Mrs Struthers reverse-aged in front of our eyes. The wrinkles I’d thought were age
turned out to be ground-in worry, and her arthritis began responding to treatment.
I remember one afternoon walking in on her and Theo practising a dance from the show.
I watched them moving together around the room, and for a moment I could imagine
what she was like when she was young. It was possible to believe she had once laughed
and danced and felt beautiful. I wondered then what had happened to her, how she’d
ended up with us. I didn’t ask.
    ‘Acting provided what athletics hadn’t. It made Theo whole again, by making him better
than everybody else in the room. Somewhere in the past, Mum and Dad had managed to
convince us we were special. I suppose they were trying to establish our confidence.
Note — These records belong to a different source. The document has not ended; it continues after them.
-- ==== Sys2Proof/Laws/State.lean ====
section
/-!
SUPPORT. Sys2Proof/Laws/State.lean: what each update of the state leaves as it was, one lemma for each field and update.
-/

namespace Sys2Proof.Machine

/-! ### `setCore` -/

@[simp] theorem State.setCore_mem (s : State) (n : Nat) (c : Core) : (s.setCore n c).mem = s.mem := rfl
@[simp] theorem State.setCore_hubs (s : State) (n : Nat) (c : Core) : (s.setCore n c).hubs = s.hubs := rfl
@[simp] theorem State.setCore_fields (s : State) (n : Nat) (c : Core) : (s.setCore n c).fields = s.fields := rfl
@[simp] theorem State.setCore_tables (s : State) (n : Nat) (c : Core) : (s.setCore n c).tables = s.tables := rfl
@[simp] theorem State.setCore_chans (s : State) (n : Nat) (c : Core) : (s.setCore n c).chans = s.chans := rfl
@[simp] theorem State.setCore_net (s : State) (n : Nat) (c : Core) : (s.setCore n c).net = s.net := rfl
@[simp] theorem State.setCore_fences (s : State) (n : Nat) (c : Core) : (s.setCore n c).fences = s.fences := rfl
@[simp] theorem State.setCore_packets (s : State) (n : Nat) (c : Core) : (s.setCore n c).packets = s.packets := rfl
@[simp] theorem State.setCore_misses (s : State) (n : Nat) (c : Core) : (s.setCore n c).misses = s.misses := rfl
@[simp] theorem State.setCore_beats (s : State) (n : Nat) (c : Core) : (s.setCore n c).beats = s.beats := rfl
@[simp] theorem State.setCore_mcasts (s : State) (n : Nat) (c : Core) : (s.setCore n c).mcasts = s.mcasts := rfl
@[simp] theorem State.setCore_barriers (s : State) (n : Nat) (c : Core) : (s.setCore n c).barriers = s.barriers := rfl
@[simp] theorem State.setCore_graphs (s : State) (n : Nat) (c : Core) : (s.setCore n c).graphs = s.graphs := rfl
@[simp] theorem State.setCore_badLinks (s : State) (n : Nat) (c : Core) : (s.setCore n c).badLinks = s.badLinks := rfl
@[simp] theorem State.setCore_failedLinks (s : State) (n : Nat) (c : Core) : (s.setCore n c).failedLinks = s.failedLinks := rfl
@[simp] theorem State.setCore_failedRouters (s : State) (n : Nat) (c : Core) : (s.setCore n c).failedRouters = s.failedRouters := rfl
@[simp] theorem State.setCore_flaws (s : State) (n : Nat) (c : Core) : (s.setCore n c).flaws = s.flaws := rfl
@[simp] theorem State.setCore_spots (s : State) (n : Nat) (c : Core) : (s.setCore n c).spots = s.spots := rfl
@[simp] theorem State.setCore_defects (s : State) (n : Nat) (c : Core) : (s.setCore n c).defects = s.defects := rfl
@[simp] theorem State.setCore_module (s : State) (n : Nat) (c : Core) : (s.setCore n c).module = s.module := rfl
@[simp] theorem State.setCore_focus (s : State) (n : Nat) (c : Core) : (s.setCore n c).focus = s.focus := rfl
@[simp] theorem State.setCore_inputs (s : State) (n : Nat) (c : Core) : (s.setCore n c).inputs = s.inputs := rfl
@[simp] theorem State.setCore_tick (s : State) (n : Nat) (c : Core) : (s.setCore n c).tick = s.tick := rfl
@[simp] theorem State.setCore_nextId (s : State) (n : Nat) (c : Core) : (s.setCore n c).nextId = s.nextId := rfl

/-! ### `modCore` -/

@[simp] theorem State.modCore_mem (s : State) (n : Nat) (f : Core → Core) : (s.modCore n f).mem = s.mem := rfl
@[simp] theorem State.modCore_hubs (s : State) (n : Nat) (f : Core → Core) : (s.modCore n f).hubs = s.hubs := rfl
@[simp] theorem State.modCore_fields (s : State) (n : Nat) (f : Core → Core) : (s.modCore n f).fields = s.fields := rfl
@[simp] theorem State.modCore_tables (s : State) (n : Nat) (f : Core → Core) : (s.modCore n f).tables = s.tables := rfl
@[simp] theorem State.modCore_chans (s : State) (n : Nat) (f : Core → Core) : (s.modCore n f).chans = s.chans := rfl
@[simp] theorem State.modCore_net (s : State) (n : Nat) (f : Core → Core) : (s.modCore n f).net = s.net := rfl
@[simp] theorem State.modCore_fences (s : State) (n : Nat) (f : Core → Core) : (s.modCore n f).fences = s.fences := rfl
@[simp] theorem State.modCore_packets (s : State) (n : Nat) (f : Core → Core) : (s.modCore n f).packets = s.packets := rfl
@[simp] theorem State.modCore_misses (s : State) (n : Nat) (f : Core → Core) : (s.modCore n f).misses = s.misses := rfl
@[simp] theorem State.modCore_beats (s : State) (n : Nat) (f : Core → Core) : (s.modCore n f).beats = s.beats := rfl
@[simp] theorem State.modCore_mcasts (s : State) (n : Nat) (f : Core → Core) : (s.modCore n f).mcasts = s.mcasts := rfl
@[simp] theorem State.modCore_barriers (s : State) (n : Nat) (f : Core → Core) : (s.modCore n f).barriers = s.barriers := rfl
@[simp] theorem State.modCore_graphs (s : State) (n : Nat) (f : Core → Core) : (s.modCore n f).graphs = s.graphs := rfl
@[simp] theorem State.modCore_badLinks (s : State) (n : Nat) (f : Core → Core) : (s.modCore n f).badLinks = s.badLinks := rfl
@[simp] theorem State.modCore_failedLinks (s : State) (n : Nat) (f : Core → Core) : (s.modCore n f).failedLinks = s.failedLinks := rfl
@[simp] theorem State.modCore_failedRouters (s : State) (n : Nat) (f : Core → Core) : (s.modCore n f).failedRouters = s.failedRouters := rfl
@[simp] theorem State.modCore_flaws (s : State) (n : Nat) (f : Core → Core) : (s.modCore n f).flaws = s.flaws := rfl
@[simp] theorem State.modCore_spots (s : State) (n : Nat) (f : Core → Core) : (s.modCore n f).spots = s.spots := rfl
@[simp] theorem State.modCore_defects (s : State) (n : Nat) (f : Core → Core) : (s.modCore n f).defects = s.defects := rfl
@[simp] theorem State.modCore_module (s : State) (n : Nat) (f : Core → Core) : (s.modCore n f).module = s.module := rfl
@[simp] theorem State.modCore_focus (s : State) (n : Nat) (f : Core → Core) : (s.modCore n f).focus = s.focus := rfl
@[simp] theorem State.modCore_inputs (s : State) (n : Nat) (f : Core → Core) : (s.modCore n f).inputs = s.inputs := rfl
@[simp] theorem State.modCore_tick (s : State) (n : Nat) (f : Core → Core) : (s.modCore n f).tick = s.tick := rfl
@[simp] theorem State.modCore_nextId (s : State) (n : Nat) (f : Core → Core) : (s.modCore n f).nextId = s.nextId := rfl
They didn’t guess they were feeding us a belief that would become our addiction.
    ‘The show was about a boy who’d created an imaginary friend. That was Theo, co-starring
with a hologram of himself. That’s probably how he got the part. Mr Watts was the
sort of drama teacher who had all the theory but no feel for the actual art of it.
He could produce quotes out of the air from plays no one else had heard of, but when
it came down to watching an actor on stage, and telling them what to change, he had
no flair. So the possibility of working with an actor with an identical twin (he
preferred to say doppelganger) was very attractive. Theo wouldn’t need to be directed,
he could simply live out a version of his own experience on stage. Except that was
all bullshit. What Theo brought was charisma, and the ability to imagine a character
into existence. He’d been preparing for the role all his life.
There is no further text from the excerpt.